**DESCRIPTION OF THE TASK:** Below are some records; output exactly the lines from the line with "o s).curOp = s.curOp := rfl" to the line with "o s).pace = s.pace := rfl", both ends kept, and nothing more.

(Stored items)
□ □ □

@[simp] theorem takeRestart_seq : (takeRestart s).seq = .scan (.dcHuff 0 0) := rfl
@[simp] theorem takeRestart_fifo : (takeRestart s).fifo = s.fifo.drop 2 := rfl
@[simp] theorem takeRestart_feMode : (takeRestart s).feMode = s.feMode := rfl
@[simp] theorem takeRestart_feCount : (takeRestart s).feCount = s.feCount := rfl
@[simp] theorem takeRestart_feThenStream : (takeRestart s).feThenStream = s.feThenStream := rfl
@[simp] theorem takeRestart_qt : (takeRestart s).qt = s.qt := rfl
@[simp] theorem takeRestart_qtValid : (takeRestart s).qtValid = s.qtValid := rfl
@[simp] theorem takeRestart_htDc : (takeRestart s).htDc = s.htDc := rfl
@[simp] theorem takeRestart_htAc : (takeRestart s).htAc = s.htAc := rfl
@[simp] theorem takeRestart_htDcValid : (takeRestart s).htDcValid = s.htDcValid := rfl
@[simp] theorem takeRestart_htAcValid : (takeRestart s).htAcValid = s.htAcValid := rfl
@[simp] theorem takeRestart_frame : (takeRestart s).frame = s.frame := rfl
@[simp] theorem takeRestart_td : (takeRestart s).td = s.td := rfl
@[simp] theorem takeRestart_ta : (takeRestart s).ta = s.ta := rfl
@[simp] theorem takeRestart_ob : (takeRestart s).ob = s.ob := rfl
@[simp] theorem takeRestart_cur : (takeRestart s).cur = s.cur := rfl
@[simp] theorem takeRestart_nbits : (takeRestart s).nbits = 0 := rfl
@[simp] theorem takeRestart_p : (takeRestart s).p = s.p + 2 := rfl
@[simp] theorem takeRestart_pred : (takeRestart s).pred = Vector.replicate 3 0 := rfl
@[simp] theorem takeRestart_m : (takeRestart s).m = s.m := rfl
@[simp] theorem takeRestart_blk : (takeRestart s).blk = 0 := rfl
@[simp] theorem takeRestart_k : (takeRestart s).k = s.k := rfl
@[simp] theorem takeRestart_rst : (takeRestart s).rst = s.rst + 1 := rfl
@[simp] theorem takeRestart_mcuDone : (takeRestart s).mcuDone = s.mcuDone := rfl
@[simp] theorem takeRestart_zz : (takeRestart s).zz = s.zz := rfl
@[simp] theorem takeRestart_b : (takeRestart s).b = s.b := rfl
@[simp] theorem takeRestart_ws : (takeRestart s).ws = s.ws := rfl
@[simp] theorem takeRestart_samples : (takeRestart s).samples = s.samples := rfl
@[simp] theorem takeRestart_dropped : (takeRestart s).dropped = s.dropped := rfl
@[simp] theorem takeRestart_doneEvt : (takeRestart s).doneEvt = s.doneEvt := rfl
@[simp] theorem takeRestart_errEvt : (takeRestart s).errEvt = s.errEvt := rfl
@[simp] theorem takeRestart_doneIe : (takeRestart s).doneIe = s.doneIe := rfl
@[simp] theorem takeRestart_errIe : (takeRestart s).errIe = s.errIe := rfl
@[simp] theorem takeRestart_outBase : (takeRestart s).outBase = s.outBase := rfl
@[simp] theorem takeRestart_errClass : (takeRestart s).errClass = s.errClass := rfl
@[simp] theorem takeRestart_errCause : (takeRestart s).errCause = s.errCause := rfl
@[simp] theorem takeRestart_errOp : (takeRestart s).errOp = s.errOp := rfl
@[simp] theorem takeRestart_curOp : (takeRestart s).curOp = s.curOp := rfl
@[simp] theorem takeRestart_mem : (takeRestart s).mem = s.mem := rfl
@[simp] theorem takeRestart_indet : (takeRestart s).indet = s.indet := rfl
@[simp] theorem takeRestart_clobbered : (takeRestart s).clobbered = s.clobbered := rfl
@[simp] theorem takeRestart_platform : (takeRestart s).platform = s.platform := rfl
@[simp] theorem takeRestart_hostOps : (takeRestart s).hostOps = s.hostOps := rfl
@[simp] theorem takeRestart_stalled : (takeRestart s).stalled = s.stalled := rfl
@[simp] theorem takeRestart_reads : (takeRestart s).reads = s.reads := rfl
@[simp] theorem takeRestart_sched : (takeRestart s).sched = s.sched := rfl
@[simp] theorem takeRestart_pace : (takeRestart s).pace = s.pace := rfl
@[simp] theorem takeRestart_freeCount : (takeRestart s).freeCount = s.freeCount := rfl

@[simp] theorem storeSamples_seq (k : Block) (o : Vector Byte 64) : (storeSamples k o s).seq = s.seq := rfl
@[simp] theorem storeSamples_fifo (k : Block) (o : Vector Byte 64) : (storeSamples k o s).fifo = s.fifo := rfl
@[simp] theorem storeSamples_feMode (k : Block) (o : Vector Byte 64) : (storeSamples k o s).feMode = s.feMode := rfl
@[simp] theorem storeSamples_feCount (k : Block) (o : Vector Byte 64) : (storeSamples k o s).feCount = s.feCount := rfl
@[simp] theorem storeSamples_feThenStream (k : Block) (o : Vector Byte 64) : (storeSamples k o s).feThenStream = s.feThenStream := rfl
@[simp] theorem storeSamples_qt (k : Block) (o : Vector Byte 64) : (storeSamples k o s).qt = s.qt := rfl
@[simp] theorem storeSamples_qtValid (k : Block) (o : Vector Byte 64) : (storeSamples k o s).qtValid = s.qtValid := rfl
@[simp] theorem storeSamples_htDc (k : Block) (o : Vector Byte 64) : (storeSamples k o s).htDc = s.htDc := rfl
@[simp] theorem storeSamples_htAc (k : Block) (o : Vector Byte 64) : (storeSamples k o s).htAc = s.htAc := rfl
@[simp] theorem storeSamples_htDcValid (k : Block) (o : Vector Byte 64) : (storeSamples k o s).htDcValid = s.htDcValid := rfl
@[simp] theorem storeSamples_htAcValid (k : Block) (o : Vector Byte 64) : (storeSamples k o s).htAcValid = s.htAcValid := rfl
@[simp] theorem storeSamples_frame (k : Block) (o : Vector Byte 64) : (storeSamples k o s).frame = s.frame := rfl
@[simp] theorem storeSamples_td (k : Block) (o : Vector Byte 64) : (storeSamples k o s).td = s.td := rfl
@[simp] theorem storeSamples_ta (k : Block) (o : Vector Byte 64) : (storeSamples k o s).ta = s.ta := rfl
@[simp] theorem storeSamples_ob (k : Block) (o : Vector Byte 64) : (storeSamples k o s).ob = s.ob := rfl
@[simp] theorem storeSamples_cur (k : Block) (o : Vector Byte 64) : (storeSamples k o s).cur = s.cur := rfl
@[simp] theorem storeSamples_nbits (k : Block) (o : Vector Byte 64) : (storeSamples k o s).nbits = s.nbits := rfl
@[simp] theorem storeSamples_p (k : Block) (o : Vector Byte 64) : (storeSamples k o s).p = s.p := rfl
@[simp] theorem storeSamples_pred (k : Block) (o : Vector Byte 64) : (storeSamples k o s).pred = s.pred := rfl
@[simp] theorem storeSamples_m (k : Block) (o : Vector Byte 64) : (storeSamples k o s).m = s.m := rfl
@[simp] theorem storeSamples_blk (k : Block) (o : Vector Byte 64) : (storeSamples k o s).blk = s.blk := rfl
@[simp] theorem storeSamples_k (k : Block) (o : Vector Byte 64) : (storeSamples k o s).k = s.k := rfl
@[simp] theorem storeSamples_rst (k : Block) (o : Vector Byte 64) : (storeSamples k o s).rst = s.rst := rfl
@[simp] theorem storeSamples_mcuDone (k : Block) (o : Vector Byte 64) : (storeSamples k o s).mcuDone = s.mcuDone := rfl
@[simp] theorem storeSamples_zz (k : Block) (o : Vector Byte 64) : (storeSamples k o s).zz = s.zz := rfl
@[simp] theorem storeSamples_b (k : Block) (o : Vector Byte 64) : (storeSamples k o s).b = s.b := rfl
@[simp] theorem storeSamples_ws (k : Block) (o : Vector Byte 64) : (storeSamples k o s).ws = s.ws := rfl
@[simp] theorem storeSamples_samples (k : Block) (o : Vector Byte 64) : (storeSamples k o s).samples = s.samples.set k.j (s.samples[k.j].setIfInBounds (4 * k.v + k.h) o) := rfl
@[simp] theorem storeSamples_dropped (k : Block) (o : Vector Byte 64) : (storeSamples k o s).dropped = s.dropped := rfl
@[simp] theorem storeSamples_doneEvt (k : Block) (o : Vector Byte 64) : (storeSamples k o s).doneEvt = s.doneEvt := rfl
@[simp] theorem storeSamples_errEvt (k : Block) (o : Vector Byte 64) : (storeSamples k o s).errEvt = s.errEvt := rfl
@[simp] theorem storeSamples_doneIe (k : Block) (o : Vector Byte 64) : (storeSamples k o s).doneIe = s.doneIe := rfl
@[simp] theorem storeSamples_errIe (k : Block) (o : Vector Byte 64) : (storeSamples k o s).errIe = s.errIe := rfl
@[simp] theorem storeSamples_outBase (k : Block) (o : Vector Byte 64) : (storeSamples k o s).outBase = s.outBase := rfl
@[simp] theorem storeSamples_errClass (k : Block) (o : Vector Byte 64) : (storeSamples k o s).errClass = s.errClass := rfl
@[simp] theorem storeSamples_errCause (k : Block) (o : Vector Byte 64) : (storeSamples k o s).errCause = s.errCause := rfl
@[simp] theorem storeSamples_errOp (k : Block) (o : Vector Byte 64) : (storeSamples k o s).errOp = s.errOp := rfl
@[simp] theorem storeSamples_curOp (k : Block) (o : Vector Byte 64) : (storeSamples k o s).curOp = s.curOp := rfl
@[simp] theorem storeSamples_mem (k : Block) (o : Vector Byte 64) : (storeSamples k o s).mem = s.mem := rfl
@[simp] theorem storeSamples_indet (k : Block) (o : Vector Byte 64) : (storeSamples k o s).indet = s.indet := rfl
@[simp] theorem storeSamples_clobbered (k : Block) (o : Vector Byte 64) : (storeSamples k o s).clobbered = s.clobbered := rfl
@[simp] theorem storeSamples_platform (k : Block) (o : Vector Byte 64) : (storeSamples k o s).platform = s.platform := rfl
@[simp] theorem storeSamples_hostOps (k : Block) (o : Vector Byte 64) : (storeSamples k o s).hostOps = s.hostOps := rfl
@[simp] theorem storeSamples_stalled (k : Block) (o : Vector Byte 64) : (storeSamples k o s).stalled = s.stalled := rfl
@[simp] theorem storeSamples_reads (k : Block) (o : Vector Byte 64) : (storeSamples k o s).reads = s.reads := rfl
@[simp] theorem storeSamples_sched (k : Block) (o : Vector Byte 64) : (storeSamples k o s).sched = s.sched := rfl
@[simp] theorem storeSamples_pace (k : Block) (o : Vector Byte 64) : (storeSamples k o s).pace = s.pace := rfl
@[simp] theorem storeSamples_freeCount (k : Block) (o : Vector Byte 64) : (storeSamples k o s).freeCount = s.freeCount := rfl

□ □ □

**ANSWER BELOW:**
@[simp] theorem storeSamples_curOp (k : Block) (o : Vector Byte 64) : (storeSamples k o s).curOp = s.curOp := rfl
@[simp] theorem storeSamples_mem (k : Block) (o : Vector Byte 64) : (storeSamples k o s).mem = s.mem := rfl
@[simp] theorem storeSamples_indet (k : Block) (o : Vector Byte 64) : (storeSamples k o s).indet = s.indet := rfl
@[simp] theorem storeSamples_clobbered (k : Block) (o : Vector Byte 64) : (storeSamples k o s).clobbered = s.clobbered := rfl
@[simp] theorem storeSamples_platform (k : Block) (o : Vector Byte 64) : (storeSamples k o s).platform = s.platform := rfl
@[simp] theorem storeSamples_hostOps (k : Block) (o : Vector Byte 64) : (storeSamples k o s).hostOps = s.hostOps := rfl
@[simp] theorem storeSamples_stalled (k : Block) (o : Vector Byte 64) : (storeSamples k o s).stalled = s.stalled := rfl
@[simp] theorem storeSamples_reads (k : Block) (o : Vector Byte 64) : (storeSamples k o s).reads = s.reads := rfl
@[simp] theorem storeSamples_sched (k : Block) (o : Vector Byte 64) : (storeSamples k o s).sched = s.sched := rfl
@[simp] theorem storeSamples_pace (k : Block) (o : Vector Byte 64) : (storeSamples k o s).pace = s.pace := rfl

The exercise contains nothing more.